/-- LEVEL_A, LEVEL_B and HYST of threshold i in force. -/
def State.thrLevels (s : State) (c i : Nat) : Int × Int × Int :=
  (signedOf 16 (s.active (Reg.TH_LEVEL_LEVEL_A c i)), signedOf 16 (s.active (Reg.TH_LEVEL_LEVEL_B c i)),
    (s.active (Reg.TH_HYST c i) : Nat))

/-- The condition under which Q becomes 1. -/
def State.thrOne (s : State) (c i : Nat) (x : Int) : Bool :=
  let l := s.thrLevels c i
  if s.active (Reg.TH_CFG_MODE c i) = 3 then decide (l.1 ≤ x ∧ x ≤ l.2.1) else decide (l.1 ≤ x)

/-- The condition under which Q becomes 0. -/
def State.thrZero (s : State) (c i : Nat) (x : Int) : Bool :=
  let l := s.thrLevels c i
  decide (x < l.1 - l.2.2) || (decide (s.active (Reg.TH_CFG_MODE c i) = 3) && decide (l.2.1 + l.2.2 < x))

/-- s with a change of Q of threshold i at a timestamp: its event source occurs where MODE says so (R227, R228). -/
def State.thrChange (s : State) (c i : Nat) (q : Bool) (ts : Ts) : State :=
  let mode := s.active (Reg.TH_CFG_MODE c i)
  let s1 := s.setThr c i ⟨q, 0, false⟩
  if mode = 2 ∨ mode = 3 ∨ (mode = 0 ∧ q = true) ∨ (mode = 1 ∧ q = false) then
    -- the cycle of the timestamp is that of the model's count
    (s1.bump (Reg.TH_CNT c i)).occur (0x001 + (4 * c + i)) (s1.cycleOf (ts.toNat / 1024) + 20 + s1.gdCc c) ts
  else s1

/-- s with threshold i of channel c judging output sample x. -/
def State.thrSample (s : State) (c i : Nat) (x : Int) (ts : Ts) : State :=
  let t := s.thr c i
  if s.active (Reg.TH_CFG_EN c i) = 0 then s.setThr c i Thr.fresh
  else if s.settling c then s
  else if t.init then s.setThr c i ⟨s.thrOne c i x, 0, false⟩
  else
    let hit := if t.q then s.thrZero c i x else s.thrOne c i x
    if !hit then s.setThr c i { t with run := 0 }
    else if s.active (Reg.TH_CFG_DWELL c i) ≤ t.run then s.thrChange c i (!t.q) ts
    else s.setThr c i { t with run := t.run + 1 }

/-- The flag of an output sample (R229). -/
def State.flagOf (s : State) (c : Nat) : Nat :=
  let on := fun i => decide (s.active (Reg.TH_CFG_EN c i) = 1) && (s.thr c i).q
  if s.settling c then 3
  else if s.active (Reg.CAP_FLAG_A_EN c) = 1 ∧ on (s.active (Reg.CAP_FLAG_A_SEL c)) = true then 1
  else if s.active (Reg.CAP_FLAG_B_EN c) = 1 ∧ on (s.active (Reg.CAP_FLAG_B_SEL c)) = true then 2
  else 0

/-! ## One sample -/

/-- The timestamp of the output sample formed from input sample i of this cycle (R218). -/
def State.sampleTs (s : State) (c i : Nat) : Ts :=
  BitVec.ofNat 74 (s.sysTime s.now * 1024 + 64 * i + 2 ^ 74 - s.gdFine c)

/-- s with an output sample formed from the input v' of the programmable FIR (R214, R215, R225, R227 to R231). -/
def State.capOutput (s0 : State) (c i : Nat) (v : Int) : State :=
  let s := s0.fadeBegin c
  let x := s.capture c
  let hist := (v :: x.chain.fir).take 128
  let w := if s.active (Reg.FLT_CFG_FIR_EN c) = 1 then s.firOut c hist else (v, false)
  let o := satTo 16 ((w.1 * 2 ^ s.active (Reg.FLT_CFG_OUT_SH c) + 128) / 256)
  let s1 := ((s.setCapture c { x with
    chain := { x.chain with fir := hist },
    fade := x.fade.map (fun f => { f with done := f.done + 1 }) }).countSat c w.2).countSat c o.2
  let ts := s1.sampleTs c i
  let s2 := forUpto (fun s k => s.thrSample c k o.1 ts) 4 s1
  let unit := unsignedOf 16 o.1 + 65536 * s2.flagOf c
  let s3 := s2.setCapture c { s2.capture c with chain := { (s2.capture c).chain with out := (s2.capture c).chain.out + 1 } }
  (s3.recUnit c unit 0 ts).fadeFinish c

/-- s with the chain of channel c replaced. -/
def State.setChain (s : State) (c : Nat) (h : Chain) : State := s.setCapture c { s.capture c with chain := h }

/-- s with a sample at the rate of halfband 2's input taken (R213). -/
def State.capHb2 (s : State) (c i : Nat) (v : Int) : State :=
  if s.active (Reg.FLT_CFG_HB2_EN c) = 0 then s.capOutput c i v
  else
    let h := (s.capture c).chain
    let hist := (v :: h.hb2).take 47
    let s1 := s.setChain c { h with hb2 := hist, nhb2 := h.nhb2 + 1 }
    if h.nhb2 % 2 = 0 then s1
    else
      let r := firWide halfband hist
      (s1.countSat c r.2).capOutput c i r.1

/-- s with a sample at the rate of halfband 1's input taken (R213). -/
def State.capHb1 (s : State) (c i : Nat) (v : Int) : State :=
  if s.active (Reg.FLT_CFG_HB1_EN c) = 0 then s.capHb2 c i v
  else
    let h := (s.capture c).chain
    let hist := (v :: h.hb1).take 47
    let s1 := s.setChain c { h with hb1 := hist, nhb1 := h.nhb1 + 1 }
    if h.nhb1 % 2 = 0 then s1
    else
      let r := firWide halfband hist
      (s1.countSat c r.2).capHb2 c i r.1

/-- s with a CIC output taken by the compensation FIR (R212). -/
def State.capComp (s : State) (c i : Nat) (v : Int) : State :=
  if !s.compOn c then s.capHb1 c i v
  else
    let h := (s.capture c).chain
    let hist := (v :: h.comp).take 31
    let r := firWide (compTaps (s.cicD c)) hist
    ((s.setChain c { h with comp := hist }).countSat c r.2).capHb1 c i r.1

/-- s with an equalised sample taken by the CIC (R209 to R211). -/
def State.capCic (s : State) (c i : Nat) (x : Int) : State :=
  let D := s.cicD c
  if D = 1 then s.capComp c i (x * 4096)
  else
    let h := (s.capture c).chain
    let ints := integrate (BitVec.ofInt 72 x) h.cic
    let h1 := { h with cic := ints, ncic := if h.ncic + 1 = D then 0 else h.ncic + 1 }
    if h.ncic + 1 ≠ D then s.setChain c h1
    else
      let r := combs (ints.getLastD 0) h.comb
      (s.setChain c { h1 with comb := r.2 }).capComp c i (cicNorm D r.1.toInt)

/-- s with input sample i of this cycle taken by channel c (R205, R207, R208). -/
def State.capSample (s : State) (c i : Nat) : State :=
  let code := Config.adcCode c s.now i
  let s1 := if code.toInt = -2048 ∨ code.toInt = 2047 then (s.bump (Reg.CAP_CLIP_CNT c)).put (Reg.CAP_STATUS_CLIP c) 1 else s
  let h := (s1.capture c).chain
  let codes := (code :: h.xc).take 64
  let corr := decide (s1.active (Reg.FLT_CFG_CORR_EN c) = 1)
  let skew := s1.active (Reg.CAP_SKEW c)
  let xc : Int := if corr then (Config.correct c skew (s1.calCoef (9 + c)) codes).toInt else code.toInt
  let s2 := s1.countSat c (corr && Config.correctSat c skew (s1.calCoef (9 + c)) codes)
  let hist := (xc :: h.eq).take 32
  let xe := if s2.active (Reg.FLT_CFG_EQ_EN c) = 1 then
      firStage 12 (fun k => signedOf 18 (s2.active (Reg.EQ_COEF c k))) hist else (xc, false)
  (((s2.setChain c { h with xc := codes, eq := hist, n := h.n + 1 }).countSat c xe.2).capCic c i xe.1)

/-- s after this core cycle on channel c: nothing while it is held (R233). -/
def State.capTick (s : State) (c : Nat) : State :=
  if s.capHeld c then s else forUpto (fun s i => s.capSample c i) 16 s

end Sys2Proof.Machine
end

· · ·

- _Your assignment_:
Everything above from the line containing "let hist := (v :: h.hb2).take 47" down to the line containing "(cicNorm D r.1.toInt)" should be copied exactly, both end lines included, and nothing else.

- _Exercise solution_:
    let hist := (v :: h.hb2).take 47
    let s1 := s.setChain c { h with hb2 := hist, nhb2 := h.nhb2 + 1 }
    if h.nhb2 % 2 = 0 then s1
    else
      let r := firWide halfband hist
      (s1.countSat c r.2).capOutput c i r.1

/-- s with a sample at the rate of halfband 1's input taken (R213). -/
def State.capHb1 (s : State) (c i : Nat) (v : Int) : State :=
  if s.active (Reg.FLT_CFG_HB1_EN c) = 0 then s.capHb2 c i v
  else
    let h := (s.capture c).chain
    let hist := (v :: h.hb1).take 47
    let s1 := s.setChain c { h with hb1 := hist, nhb1 := h.nhb1 + 1 }
    if h.nhb1 % 2 = 0 then s1
    else
      let r := firWide halfband hist
      (s1.countSat c r.2).capHb2 c i r.1

/-- s with a CIC output taken by the compensation FIR (R212). -/
def State.capComp (s : State) (c i : Nat) (v : Int) : State :=
  if !s.compOn c then s.capHb1 c i v
  else
    let h := (s.capture c).chain
    let hist := (v :: h.comp).take 31
    let r := firWide (compTaps (s.cicD c)) hist
    ((s.setChain c { h with comp := hist }).countSat c r.2).capHb1 c i r.1

/-- s with an equalised sample taken by the CIC (R209 to R211). -/
def State.capCic (s : State) (c i : Nat) (x : Int) : State :=
  let D := s.cicD c
  if D = 1 then s.capComp c i (x * 4096)
  else
    let h := (s.capture c).chain
    let ints := integrate (BitVec.ofInt 72 x) h.cic
    let h1 := { h with cic := ints, ncic := if h.ncic + 1 = D then 0 else h.ncic + 1 }
    if h.ncic + 1 ≠ D then s.setChain c h1
    else
      let r := combs (ints.getLastD 0) h.comb
      (s.setChain c { h1 with comb := r.2 }).capComp c i (cicNorm D r.1.toInt)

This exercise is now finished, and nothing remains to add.